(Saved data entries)
________
-- ==== Sys2Proof/Laws/State.lean ====
section
/-! SUPPORT. One lemma per field per state update, so that no later proof unfolds a record update. -/

namespace Sys2Proof.Machine

section setGpr
variable (s : State) (r : Reg) (w : Dword)
@[simp] theorem State.setGpr_x : (s.setGpr r w).x = s.x.set r.val w r.isLt := rfl
@[simp] theorem State.setGpr_f : (s.setGpr r w).f = s.f := rfl
@[simp] theorem State.setGpr_pc : (s.setGpr r w).pc = s.pc := rfl
@[simp] theorem State.setGpr_msr : (s.setGpr r w).msr = s.msr := rfl
@[simp] theorem State.setGpr_fpscr : (s.setGpr r w).fpscr = s.fpscr := rfl
@[simp] theorem State.setGpr_cr : (s.setGpr r w).cr = s.cr := rfl
@[simp] theorem State.setGpr_xer : (s.setGpr r w).xer = s.xer := rfl
@[simp] theorem State.setGpr_v : (s.setGpr r w).v = s.v := rfl
@[simp] theorem State.setGpr_rsv : (s.setGpr r w).rsv = s.rsv := rfl
@[simp] theorem State.setGpr_mem : (s.setGpr r w).mem = s.mem := rfl
@[simp] theorem State.setGpr_params : (s.setGpr r w).params = s.params := rfl

/-- A read after a write to the same register. -/
@[simp] theorem State.gpr_setGpr_same : (s.setGpr r w).gpr r = w := by simp [State.gpr, State.setGpr, Vector.get_eq_getElem]

/-- A write leaves every other register alone. -/
theorem State.gpr_setGpr_ne {q : Reg} (h : q ≠ r) : (s.setGpr r w).gpr q = s.gpr q := by
  have : r.val ≠ q.val := fun e => h (Fin.ext e.symm)
  simp [State.gpr, State.setGpr, Vector.get_eq_getElem, this]
end setGpr

section advancePc
variable (s : State)
@[simp] theorem State.advancePc_x : s.advancePc.x = s.x := rfl
@[simp] theorem State.advancePc_f : s.advancePc.f = s.f := rfl
@[simp] theorem State.advancePc_pc : s.advancePc.pc = s.pc + 4#32 := rfl
@[simp] theorem State.advancePc_msr : s.advancePc.msr = s.msr := rfl
@[simp] theorem State.advancePc_fpscr : s.advancePc.fpscr = s.fpscr := rfl
@[simp] theorem State.advancePc_cr : s.advancePc.cr = s.cr := rfl
@[simp] theorem State.advancePc_xer : s.advancePc.xer = s.xer := rfl
@[simp] theorem State.advancePc_v : s.advancePc.v = s.v := rfl
@[simp] theorem State.advancePc_rsv : s.advancePc.rsv = s.rsv := rfl
@[simp] theorem State.advancePc_mem : s.advancePc.mem = s.mem := rfl
@[simp] theorem State.advancePc_params : s.advancePc.params = s.params := rfl
end advancePc

section killReservations
variable (s : State) (ea : Addr) (n : Nat)
@[simp] theorem State.killReservations_x : (s.killReservations ea n).x = s.x := rfl
@[simp] theorem State.killReservations_f : (s.killReservations ea n).f = s.f := rfl
@[simp] theorem State.killReservations_pc : (s.killReservations ea n).pc = s.pc := rfl
@[simp] theorem State.killReservations_msr : (s.killReservations ea n).msr = s.msr := rfl
@[simp] theorem State.killReservations_fpscr : (s.killReservations ea n).fpscr = s.fpscr := rfl
@[simp] theorem State.killReservations_cr : (s.killReservations ea n).cr = s.cr := rfl
@[simp] theorem State.killReservations_xer : (s.killReservations ea n).xer = s.xer := rfl
@[simp] theorem State.killReservations_v : (s.killReservations ea n).v = s.v := rfl
@[simp] theorem State.killReservations_rsv :
    (s.killReservations ea n).rsv = s.rsv.filter (fun r => !r.overlaps s.params ea n) := rfl
@[simp] theorem State.killReservations_mem : (s.killReservations ea n).mem = s.mem := rfl
@[simp] theorem State.killReservations_params : (s.killReservations ea n).params = s.params := rfl

/-- A reservation survives exactly when its granule holds none of the bytes (20_memory.md R40). -/
theorem State.mem_killReservations {r : Reservation} :
    r ∈ (s.killReservations ea n).rsv ↔
      r ∈ s.rsv ∧ ∀ i < n, s.params.granuleOf (byteAddr ea i) ≠ s.params.granuleOf r.addr := by
  simp [Reservation.overlaps]
end killReservations

section storeDword
variable (s : State) (ea : Addr) (w : Dword)
@[simp] theorem State.storeDword_x : (s.storeDword ea w).x = s.x := rfl
@[simp] theorem State.storeDword_f : (s.storeDword ea w).f = s.f := rfl
@[simp] theorem State.storeDword_pc : (s.storeDword ea w).pc = s.pc := rfl
@[simp] theorem State.storeDword_msr : (s.storeDword ea w).msr = s.msr := rfl
@[simp] theorem State.storeDword_fpscr : (s.storeDword ea w).fpscr = s.fpscr := rfl
@[simp] theorem State.storeDword_cr : (s.storeDword ea w).cr = s.cr := rfl
@[simp] theorem State.storeDword_xer : (s.storeDword ea w).xer = s.xer := rfl
@[simp] theorem State.storeDword_v : (s.storeDword ea w).v = s.v := rfl
@[simp] theorem State.storeDword_rsv : (s.storeDword ea w).rsv = s.rsv := rfl
@[simp] theorem State.storeDword_mem : (s.storeDword ea w).mem = memWrite s.params s.mem ea w := rfl
@[simp] theorem State.storeDword_params : (s.storeDword ea w).params = s.params := rfl
end storeDword

section updateBase
variable (s : State) (ea : Addr) (ra : Reg) (u : Option Reg)
@[simp] theorem State.updateBase_none : s.updateBase none ea = s := rfl
@[simp] theorem State.updateBase_some : s.updateBase (some ra) ea = s.setGpr ra (ea.setWidth 64) := rfl
@[simp] theorem State.updateBase_f : (s.updateBase u ea).f = s.f := by cases u <;> rfl
@[simp] theorem State.updateBase_pc : (s.updateBase u ea).pc = s.pc := by cases u <;> rfl
@[simp] theorem State.updateBase_msr : (s.updateBase u ea).msr = s.msr := by cases u <;> rfl
@[simp] theorem State.updateBase_fpscr : (s.updateBase u ea).fpscr = s.fpscr := by cases u <;> rfl
@[simp] theorem State.updateBase_cr : (s.updateBase u ea).cr = s.cr := by cases u <;> rfl
@[simp] theorem State.updateBase_xer : (s.updateBase u ea).xer = s.xer := by cases u <;> rfl
@[simp] theorem State.updateBase_v : (s.updateBase u ea).v = s.v := by cases u <;> rfl
@[simp] theorem State.updateBase_rsv : (s.updateBase u ea).rsv = s.rsv := by cases u <;> rfl
@[simp] theorem State.updateBase_mem : (s.updateBase u ea).mem = s.mem := by cases u <;> rfl
@[simp] theorem State.updateBase_params : (s.updateBase u ea).params = s.params := by cases u <;> rfl
end updateBase

end Sys2Proof.Machine
end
________
Work task: Your reply must repeat the records above exactly and in full.

Problem solution:
-- ==== Sys2Proof/Laws/State.lean ====
section
/-! SUPPORT. One lemma per field per state update, so that no later proof unfolds a record update. -/

namespace Sys2Proof.Machine

section setGpr
variable (s : State) (r : Reg) (w : Dword)
@[simp] theorem State.setGpr_x : (s.setGpr r w).x = s.x.set r.val w r.isLt := rfl
@[simp] theorem State.setGpr_f : (s.setGpr r w).f = s.f := rfl
@[simp] theorem State.setGpr_pc : (s.setGpr r w).pc = s.pc := rfl
@[simp] theorem State.setGpr_msr : (s.setGpr r w).msr = s.msr := rfl
@[simp] theorem State.setGpr_fpscr : (s.setGpr r w).fpscr = s.fpscr := rfl
@[simp] theorem State.setGpr_cr : (s.setGpr r w).cr = s.cr := rfl
@[simp] theorem State.setGpr_xer : (s.setGpr r w).xer = s.xer := rfl
@[simp] theorem State.setGpr_v : (s.setGpr r w).v = s.v := rfl
@[simp] theorem State.setGpr_rsv : (s.setGpr r w).rsv = s.rsv := rfl
@[simp] theorem State.setGpr_mem : (s.setGpr r w).mem = s.mem := rfl
@[simp] theorem State.setGpr_params : (s.setGpr r w).params = s.params := rfl

/-- A read after a write to the same register. -/
@[simp] theorem State.gpr_setGpr_same : (s.setGpr r w).gpr r = w := by simp [State.gpr, State.setGpr, Vector.get_eq_getElem]

/-- A write leaves every other register alone. -/
theorem State.gpr_setGpr_ne {q : Reg} (h : q ≠ r) : (s.setGpr r w).gpr q = s.gpr q := by
  have : r.val ≠ q.val := fun e => h (Fin.ext e.symm)
  simp [State.gpr, State.setGpr, Vector.get_eq_getElem, this]
end setGpr

section advancePc
variable (s : State)
@[simp] theorem State.advancePc_x : s.advancePc.x = s.x := rfl
@[simp] theorem State.advancePc_f : s.advancePc.f = s.f := rfl
@[simp] theorem State.advancePc_pc : s.advancePc.pc = s.pc + 4#32 := rfl
@[simp] theorem State.advancePc_msr : s.advancePc.msr = s.msr := rfl
@[simp] theorem State.advancePc_fpscr : s.advancePc.fpscr = s.fpscr := rfl
@[simp] theorem State.advancePc_cr : s.advancePc.cr = s.cr := rfl
@[simp] theorem State.advancePc_xer : s.advancePc.xer = s.xer := rfl
@[simp] theorem State.advancePc_v : s.advancePc.v = s.v := rfl
@[simp] theorem State.advancePc_rsv : s.advancePc.rsv = s.rsv := rfl
@[simp] theorem State.advancePc_mem : s.advancePc.mem = s.mem := rfl
@[simp] theorem State.advancePc_params : s.advancePc.params = s.params := rfl
end advancePc

section killReservations
variable (s : State) (ea : Addr) (n : Nat)
@[simp] theorem State.killReservations_x : (s.killReservations ea n).x = s.x := rfl
@[simp] theorem State.killReservations_f : (s.killReservations ea n).f = s.f := rfl
@[simp] theorem State.killReservations_pc : (s.killReservations ea n).pc = s.pc := rfl
@[simp] theorem State.killReservations_msr : (s.killReservations ea n).msr = s.msr := rfl
@[simp] theorem State.killReservations_fpscr : (s.killReservations ea n).fpscr = s.fpscr := rfl
@[simp] theorem State.killReservations_cr : (s.killReservations ea n).cr = s.cr := rfl
@[simp] theorem State.killReservations_xer : (s.killReservations ea n).xer = s.xer := rfl
@[simp] theorem State.killReservations_v : (s.killReservations ea n).v = s.v := rfl
@[simp] theorem State.killReservations_rsv :
    (s.killReservations ea n).rsv = s.rsv.filter (fun r => !r.overlaps s.params ea n) := rfl
@[simp] theorem State.killReservations_mem : (s.killReservations ea n).mem = s.mem := rfl
@[simp] theorem State.killReservations_params : (s.killReservations ea n).params = s.params := rfl

/-- A reservation survives exactly when its granule holds none of the bytes (20_memory.md R40). -/
theorem State.mem_killReservations {r : Reservation} :
    r ∈ (s.killReservations ea n).rsv ↔
      r ∈ s.rsv ∧ ∀ i < n, s.params.granuleOf (byteAddr ea i) ≠ s.params.granuleOf r.addr := by
  simp [Reservation.overlaps]
end killReservations

section storeDword
variable (s : State) (ea : Addr) (w : Dword)
@[simp] theorem State.storeDword_x : (s.storeDword ea w).x = s.x := rfl
@[simp] theorem State.storeDword_f : (s.storeDword ea w).f = s.f := rfl
@[simp] theorem State.storeDword_pc : (s.storeDword ea w).pc = s.pc := rfl
@[simp] theorem State.storeDword_msr : (s.storeDword ea w).msr = s.msr := rfl
@[simp] theorem State.storeDword_fpscr : (s.storeDword ea w).fpscr = s.fpscr := rfl
@[simp] theorem State.storeDword_cr : (s.storeDword ea w).cr = s.cr := rfl
@[simp] theorem State.storeDword_xer : (s.storeDword ea w).xer = s.xer := rfl
@[simp] theorem State.storeDword_v : (s.storeDword ea w).v = s.v := rfl
@[simp] theorem State.storeDword_rsv : (s.storeDword ea w).rsv = s.rsv := rfl
@[simp] theorem State.storeDword_mem : (s.storeDword ea w).mem = memWrite s.params s.mem ea w := rfl
@[simp] theorem State.storeDword_params : (s.storeDword ea w).params = s.params := rfl
end storeDword

section updateBase
variable (s : State) (ea : Addr) (ra : Reg) (u : Option Reg)
@[simp] theorem State.updateBase_none : s.updateBase none ea = s := rfl
@[simp] theorem State.updateBase_some : s.updateBase (some ra) ea = s.setGpr ra (ea.setWidth 64) := rfl
@[simp] theorem State.updateBase_f : (s.updateBase u ea).f = s.f := by cases u <;> rfl
@[simp] theorem State.updateBase_pc : (s.updateBase u ea).pc = s.pc := by cases u <;> rfl
@[simp] theorem State.updateBase_msr : (s.updateBase u ea).msr = s.msr := by cases u <;> rfl
@[simp] theorem State.updateBase_fpscr : (s.updateBase u ea).fpscr = s.fpscr := by cases u <;> rfl
@[simp] theorem State.updateBase_cr : (s.updateBase u ea).cr = s.cr := by cases u <;> rfl
@[simp] theorem State.updateBase_xer : (s.updateBase u ea).xer = s.xer := by cases u <;> rfl
@[simp] theorem State.updateBase_v : (s.updateBase u ea).v = s.v := by cases u <;> rfl
@[simp] theorem State.updateBase_rsv : (s.updateBase u ea).rsv = s.rsv := by cases u <;> rfl
@[simp] theorem State.updateBase_mem : (s.updateBase u ea).mem = s.mem := by cases u <;> rfl
@[simp] theorem State.updateBase_params : (s.updateBase u ea).params = s.params := by cases u <;> rfl
end updateBase

end Sys2Proof.Machine
end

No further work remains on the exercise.